Reputation: 4008
From a string I need to remove everything that is not a letter, number, space, or '-'.
I use:
regex = re.compile('^[,?!`@#$%^&*()+=.:/]+')
name = regex.sub('', my_text)
But if I have the text:
lorem ipsum: 100 gb/s and beyond
My regex expression from the example above, doesn't remove ':'
, '/'
Upvotes: 0
Views: 41
Reputation:
You need to remove the ^ (start of line) On a side note the the + is not mandatory
regex = re.compile('[,?!`@#$%^&*()+=.:/]')

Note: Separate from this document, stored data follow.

-- ==== Sys2Proof/Machine/Tiles.lean ====
section
/-!
DEFINITION. Tiles (chapter 3): MATMUL with the numerics of R70 to R73, and the vector operations of Table 3-8.
-/

namespace Sys2Proof.Machine

/-! ### MATMUL block (Table 3-5) -/

namespace MatP
def m (p : Nat) : Nat := bf p 15 0
def n (p : Nat) : Nat := bf p 31 16
def k (p : Nat) : Nat := bf p 47 32
def aFmt (p : Nat) : Nat := bf p 51 48
def bFmt (p : Nat) : Nat := bf p 55 52
def accMode (p : Nat) : Nat := bf p 57 56
def outProj (p : Nat) : Bool := bit p 58
def aOff (p : Nat) : Nat := bf p 87 64
def bOff (p : Nat) : Nat := bf p 111 88
def cOff (p : Nat) : Nat := bf p 135 112
def biasOff (p : Nat) : Nat := bf p 159 136
def stageOff (p : Nat) : Nat := bf p 183 160
def projAt (p : Nat) : Nat := bf p 199 184
def reservedOk (p : Nat) : Bool := bf p 63 59 == 0 && bf p 255 200 == 0
end MatP

/-! ### Numerics -/

/-- R72: an fp32 element split into bf16 parts: value, high, low. -/
def split32 (x : Fl) : Fl × Fl :=
  match x with
  | .fin _ _ _ =>
    let hi := fmtBf.decode (fmtBf.encode x)
    (hi, fmtBf.decode (fmtBf.encode (x.add hi.neg)))
  | v => (v, .fin false 0 0)

/-- A product of a pass with a lo factor: a zero lo factor against a special value contributes +0 (R72). -/
def loMul (lo hi : Fl) : Fl :=
  if lo.isZero && (hi.isNan || hi.isInf) then .fin false 0 0 else lo.mul hi

/-- One rounding to fp32 of the accumulator plus exact products (R71). -/
def accStep (acc : Nat) (prods : List Fl) : Nat := fmt32.encode (prods.foldl Fl.add (f32 acc))

/-- The K-steps of one output element over the paired values of its row and column, `ks` a step. -/
def floatSteps (acc : Nat) (steps : List (List (Fl × Fl))) : Nat :=
  steps.foldl (fun acc st => accStep acc (st.map (fun p => p.1.mul p.2))) acc

/-- R72: the three passes of each K-step. -/
def fp32Steps (acc : Nat) (steps : List (List (Fl × Fl))) : Nat :=
  steps.foldl (fun acc st =>
    let sp := st.map (fun p => (split32 p.1, split32 p.2))
    let acc := accStep acc (sp.map (fun p => loMul p.1.2 p.2.1))
    let acc := accStep acc (sp.map (fun p => loMul p.2.2 p.1.1))
    accStep acc (sp.map (fun p => p.1.1.mul p.2.1))) acc

/-- One output element (R70 to R73): initial code, row of A, column of B, as codes. -/
def matElem (fa fb init : Nat) (row col : List Nat) : Nat :=
  if fmtIsInt fa then
    wrapInt 32 ((pairUp row col).foldl (fun acc p => acc + sext (fmtBits fa) p.1 * sext (fmtBits fb) p.2) (sext 32 init))
  else
    let ps := pairUp (row.map (fmtValue fa)) (col.map (fmtValue fb))
    let steps := chunks (fmtKs fa) (ps.length + 1) ps
    let start := fmt32.encode (f32 init)
    if fa = 6 then fp32Steps start steps else floatSteps start steps

/-- Output blocks that hold a NaN (R73). -/
def nanBlocks (acc : List (List Nat)) : Nat :=
  (nub ((mapIdxFrom (fun r row => (mapIdxFrom (fun k x => (r / 8, k / 8, (f32 x).isNan)) 0 row)) 0 acc).flatten.filterMap
    (fun e => if e.2.2 then some (e.1, e.2.1) else none))).length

name = regex.sub('', my_text)
Demo: https://regex101.com/r/DjTvwL/1
I re-read your description and since you do not want 'everything but letter, digits and space' your current regex does not fit : it let [ _ " and so on... so you better use a negative regex :
import re
my_regex = re.compile('([^0-9A-Za-z\-\s])') # 0- 9 => digits; A-z => letter; \- the '-' char; \s any whitespace
my_text = 'lorem ipsum: 100 gb/s and beyond'
name = my_regex.sub('', my_text)
print(name)
Upvotes: 3
Reputation: 114290
Rather than try to capture all possible symbols, dingbats, and whatever other characters you want to remove, I would recommend implementing "everything that is not, letter, number, space, or '-'" literally:
regex = re.compile('[^a-zA-Z0-9 -]')
name = regex.sub('', my_text)
You can use character classes in your character class. If you are OK with underscores being a letter, and you want to support Unicode letters, the following is more concise:
regex = re.compile('[^\w -]')
The problem with your original expression is that ^
outside a character class matches the start of a line. Your expression can only remove the characters you specified from the beginning of the string.
Upvotes: 1